Stored data
-- ==== Sys2Proof/Laws/Receive.lean ====
section
/-! SUPPORT. What delivering bytes and loading a write-data buffer do, said once. -/

namespace Sys2Proof.Machine

open Sys2Proof

theorem storeAt_length_self {α : Type} (l : List α) (v : α) : storeAt l l.length v = l ++ [v] := by
  simp [storeAt]

theorem receiveByte_await (s : State) (h : s.phase = .await) :
    receiveByte s = { s with
      rxbuf := if s.rxlen.toNat < 260 then storeAt s.rxbuf s.rxlen.toNat s.din else s.rxbuf
      rxlen := if s.rxlen.toNat < 0xFFFF then s.rxlen + 1 else s.rxlen } := by
  rw [receiveByte, if_pos h]

theorem receiveByte_of_not_await (s : State) (h : s.phase ≠ .await) :
    receiveByte s = { s with cmderr := true } := by
  simp [receiveByte, h, raise]

theorem receiveBytes_nil (s : State) : receiveBytes [] s = s := rfl
theorem receiveBytes_cons (b : Byte) (bs : List Byte) (s : State) :
    receiveBytes (b :: bs) s = receiveBytes bs (receiveByte { s with din := b }) := rfl
theorem receiveBytes_append (bs cs : List Byte) (s : State) :
    receiveBytes (bs ++ cs) s = receiveBytes cs (receiveBytes bs s) := by
  simp [receiveBytes]

theorem take_append_take {α : Type} (n : Nat) (l m : List α) :
    (l.take n ++ m).take n = (l ++ m).take n := by
  simp only [List.take_append, List.take_take, List.length_take, Nat.min_self]
  congr 2
  omega

/-- All that delivering bytes in `AWAIT` does. -/
theorem receiveBytes_await (bytes : List Byte) (s : State) (h : s.phase = .await)
    (hc : s.rxbuf.length = min s.rxlen.toNat 260) :
    receiveBytes bytes s = { s with
      din := bytes.getLastD s.din
      rxbuf := (s.rxbuf ++ bytes).take 260
      rxlen := BitVec.ofNat 16 (min (s.rxlen.toNat + bytes.length) 0xFFFF) } := by
  induction bytes generalizing s with
  | nil =>
    have h1 : List.take 260 s.rxbuf = s.rxbuf := List.take_of_length_le (by omega)
    have h2 : min s.rxlen.toNat 65535 = s.rxlen.toNat := by have := s.rxlen.isLt; omega
    simp [receiveBytes_nil, h1, h2]
  | cons b bs ih =>
    rw [receiveBytes_cons, receiveByte_await _ (by exact h)]
    have hlt := s.rxlen.isLt
    have hlen : (if s.rxlen.toNat < 65535 then s.rxlen + 1 else s.rxlen).toNat
        = min (s.rxlen.toNat + 1) 65535 := by
      split
      · rw [BitVec.toNat_add]; simp; omega
      · omega
    have hbuf : (if s.rxlen.toNat < 260 then storeAt s.rxbuf s.rxlen.toNat b else s.rxbuf)
        = (s.rxbuf ++ [b]).take 260 := by
      split
      · have : s.rxlen.toNat = s.rxbuf.length := by omega
        rw [this, storeAt_length_self, List.take_of_length_le (by simp; omega)]
      · rw [List.take_append_of_le_length (by omega), List.take_of_length_le (by omega)]
    dsimp only
    rw [hbuf]
    rw [ih]
    · dsimp only
      rw [hlen]
      congr 1
      · cases bs <;> simp [List.getLastD]
      · simp only [List.length_cons]
        congr 1
        omega
      · rw [take_append_take]; simp
    · exact h
    · dsimp only; rw [hlen, List.length_take]; simp; omega

theorem receiveBytes_not_await (bytes : List Byte) (s : State) (h : s.phase ≠ .await)
    (hb : bytes ≠ []) :
    receiveBytes bytes s = { s with din := bytes.getLastD s.din, cmderr := true } := by
  induction bytes generalizing s with
  | nil => exact absurd rfl hb
  | cons b bs ih =>
    rw [receiveBytes_cons, receiveByte_of_not_await _ (by exact h)]
    by_cases hbs : bs = []
    · subst hbs; rfl
    · rw [ih _ (by exact h) hbs]
      cases bs with
      | nil => exact absurd rfl hbs
      | cons c cs => simp [List.getLastD]

theorem receiveBytes_phase (bytes : List Byte) (s : State) :
    (receiveBytes bytes s).phase = s.phase := by
  induction bytes generalizing s with
  | nil => rfl
  | cons b bs ih =>
    rw [receiveBytes_cons, ih]
    unfold receiveByte raise
    split <;> rfl

/-- Delivering bytes leaves the built frame and the expectations alone. -/
theorem receiveBytes_frame (bytes : List Byte) (s : State) :
    (receiveBytes bytes s).txbuf = s.txbuf ∧ (receiveBytes bytes s).txlen = s.txlen ∧
    (receiveBytes bytes s).expAddr = s.expAddr ∧ (receiveBytes bytes s).expFc = s.expFc ∧
    (receiveBytes bytes s).expLen = s.expLen := by
  induction bytes generalizing s with
  | nil => exact ⟨rfl, rfl, rfl, rfl, rfl⟩
  | cons b bs ih =>
    obtain ⟨h1, h2, h3, h4, h5⟩ := ih (receiveByte { s with din := b })
    rw [receiveBytes_cons, h1, h2, h3, h4, h5]
    unfold receiveByte raise
    split <;> exact ⟨rfl, rfl, rfl, rfl, rfl⟩

/-- `WB.LOAD` of at most 2040 values leaves exactly them in `WBIT`. -/
theorem loadBits_eq (bits : List Bool) (s : State) (h : bits.length ≤ 2040) :
    loadBits bits s = { s with
      bval := bits.getLastD s.bval, wbit := bits, wbcnt := BitVec.ofNat 11 bits.length } := by
  have key : ∀ (bs : List Bool) (t : State), t.wbcnt.toNat = t.wbit.length →
      t.wbit.length + bs.length ≤ 2040 →
      bs.foldl (fun t b => pushBit { t with bval := b }) t = { t with
        bval := bs.getLastD t.bval, wbit := t.wbit ++ bs
        wbcnt := BitVec.ofNat 11 (t.wbit.length + bs.length) } := by
    intro bs
    induction bs with
    | nil =>
      intro t ht _
      have : BitVec.ofNat 11 t.wbit.length = t.wbcnt := by rw [← ht]; simp
      simp [this]
    | cons b bs ih =>
      intro t ht hl
      simp only [List.length_cons] at hl
      have hp : pushBit { t with bval := b } = { t with
          bval := b, wbit := t.wbit ++ [b], wbcnt := t.wbcnt + 1 } := by
        have hne : t.wbcnt.toNat ≠ Config.wbCap := by simp [Config.wbCap]; omega
        rw [pushBit, if_neg (by exact hne)]
        simp only [ht, storeAt_length_self]
      rw [List.foldl_cons, hp, ih]
      · simp only [List.length_append, List.length_cons, List.length_nil]
        congr 1
        · cases bs <;> simp [List.getLastD]
        · congr 1; omega
        · simp
      · simp only [List.length_append, List.length_cons, List.length_nil]
        rw [BitVec.toNat_add, ht]; simp; omega
      · simp; omega
  have := key bits (clearBits s) rfl (by simpa [clearBits] using h)
  rw [loadBits, this]
  simp [clearBits]

/-- `WR.LOAD` of at most 127 values leaves exactly them in `WREG`. -/
theorem loadRegs_eq (vals : List Word) (s : State) (h : vals.length ≤ 127) :
    loadRegs vals s = { s with
      val := vals.getLastD s.val, wreg := vals, wrcnt := BitVec.ofNat 7 vals.length } := by
  have key : ∀ (vs : List Word) (t : State), t.wrcnt.toNat = t.wreg.length →
      t.wreg.length + vs.length ≤ 127 →
      vs.foldl (fun t v => pushReg { t with val := v }) t = { t with
        val := vs.getLastD t.val, wreg := t.wreg ++ vs
        wrcnt := BitVec.ofNat 7 (t.wreg.length + vs.length) } := by
    intro vs
    induction vs with
    | nil =>
      intro t ht _
      have : BitVec.ofNat 7 t.wreg.length = t.wrcnt := by rw [← ht]; simp
      simp [this]
    | cons v vs ih =>
      intro t ht hl
      simp only [List.length_cons] at hl
      have hp : pushReg { t with val := v } = { t with
          val := v, wreg := t.wreg ++ [v], wrcnt := t.wrcnt + 1 } := by
        have hne : t.wrcnt.toNat ≠ Config.wrCap := by simp [Config.wrCap]; omega
        rw [pushReg, if_neg (by exact hne)]
        simp only [ht, storeAt_length_self]
      rw [List.foldl_cons, hp, ih]
      · simp only [List.length_append, List.length_cons, List.length_nil]
        congr 1
        · cases vs <;> simp [List.getLastD]
        · congr 1; omega
        · simp
      · simp only [List.length_append, List.length_cons, List.length_nil]
        rw [BitVec.toNat_add, ht]; simp; omega
      · simp; omega
  have := key vals (clearRegs s) rfl (by simpa [clearRegs] using h)
  rw [loadRegs, this]
  simp [clearRegs]

/-! ### The host's queue plays no part -/

theorem receiveByte_with_pending (s : State) (p : List HostAccess) :
    receiveByte { s with pending := p } = { receiveByte s with pending := p } := by
  unfold receiveByte raise
  dsimp only
  split <;> rfl

theorem receiveBytes_with_pending (bytes : List Byte) (s : State) (p : List HostAccess) :
    receiveBytes bytes { s with pending := p } = { receiveBytes bytes s with pending := p } := by
  induction bytes generalizing s with
  | nil => rfl
  | cons b bs ih =>
    have h : receiveByte { s with pending := p, din := b } =
        { receiveByte { s with din := b } with pending := p } :=
      receiveByte_with_pending { s with din := b } p
    rw [receiveBytes_cons, receiveBytes_cons, h, ih]

theorem pushBit_with_pending (s : State) (p : List HostAccess) :
    pushBit { s with pending := p } = { pushBit s with pending := p } := by
  unfold pushBit raise
  dsimp only
  split <;> rfl

theorem pushReg_with_pending (s : State) (p : List HostAccess) :
    pushReg { s with pending := p } = { pushReg s with pending := p } := by
  unfold pushReg raise
  dsimp only
  split <;> rfl

end Sys2Proof.Machine
end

* Assignment:
The entries above hold a line with "have := key vals" and a later line with "theorem receiveBytes_with_pending (bytes". Write out exactly those lines and all lines between, nothing more.

* Exercise response:
  have := key vals (clearRegs s) rfl (by simpa [clearRegs] using h)
  rw [loadRegs, this]
  simp [clearRegs]

/-! ### The host's queue plays no part -/

theorem receiveByte_with_pending (s : State) (p : List HostAccess) :
    receiveByte { s with pending := p } = { receiveByte s with pending := p } := by
  unfold receiveByte raise
  dsimp only
  split <;> rfl

theorem receiveBytes_with_pending (bytes : List Byte) (s : State) (p : List HostAccess) :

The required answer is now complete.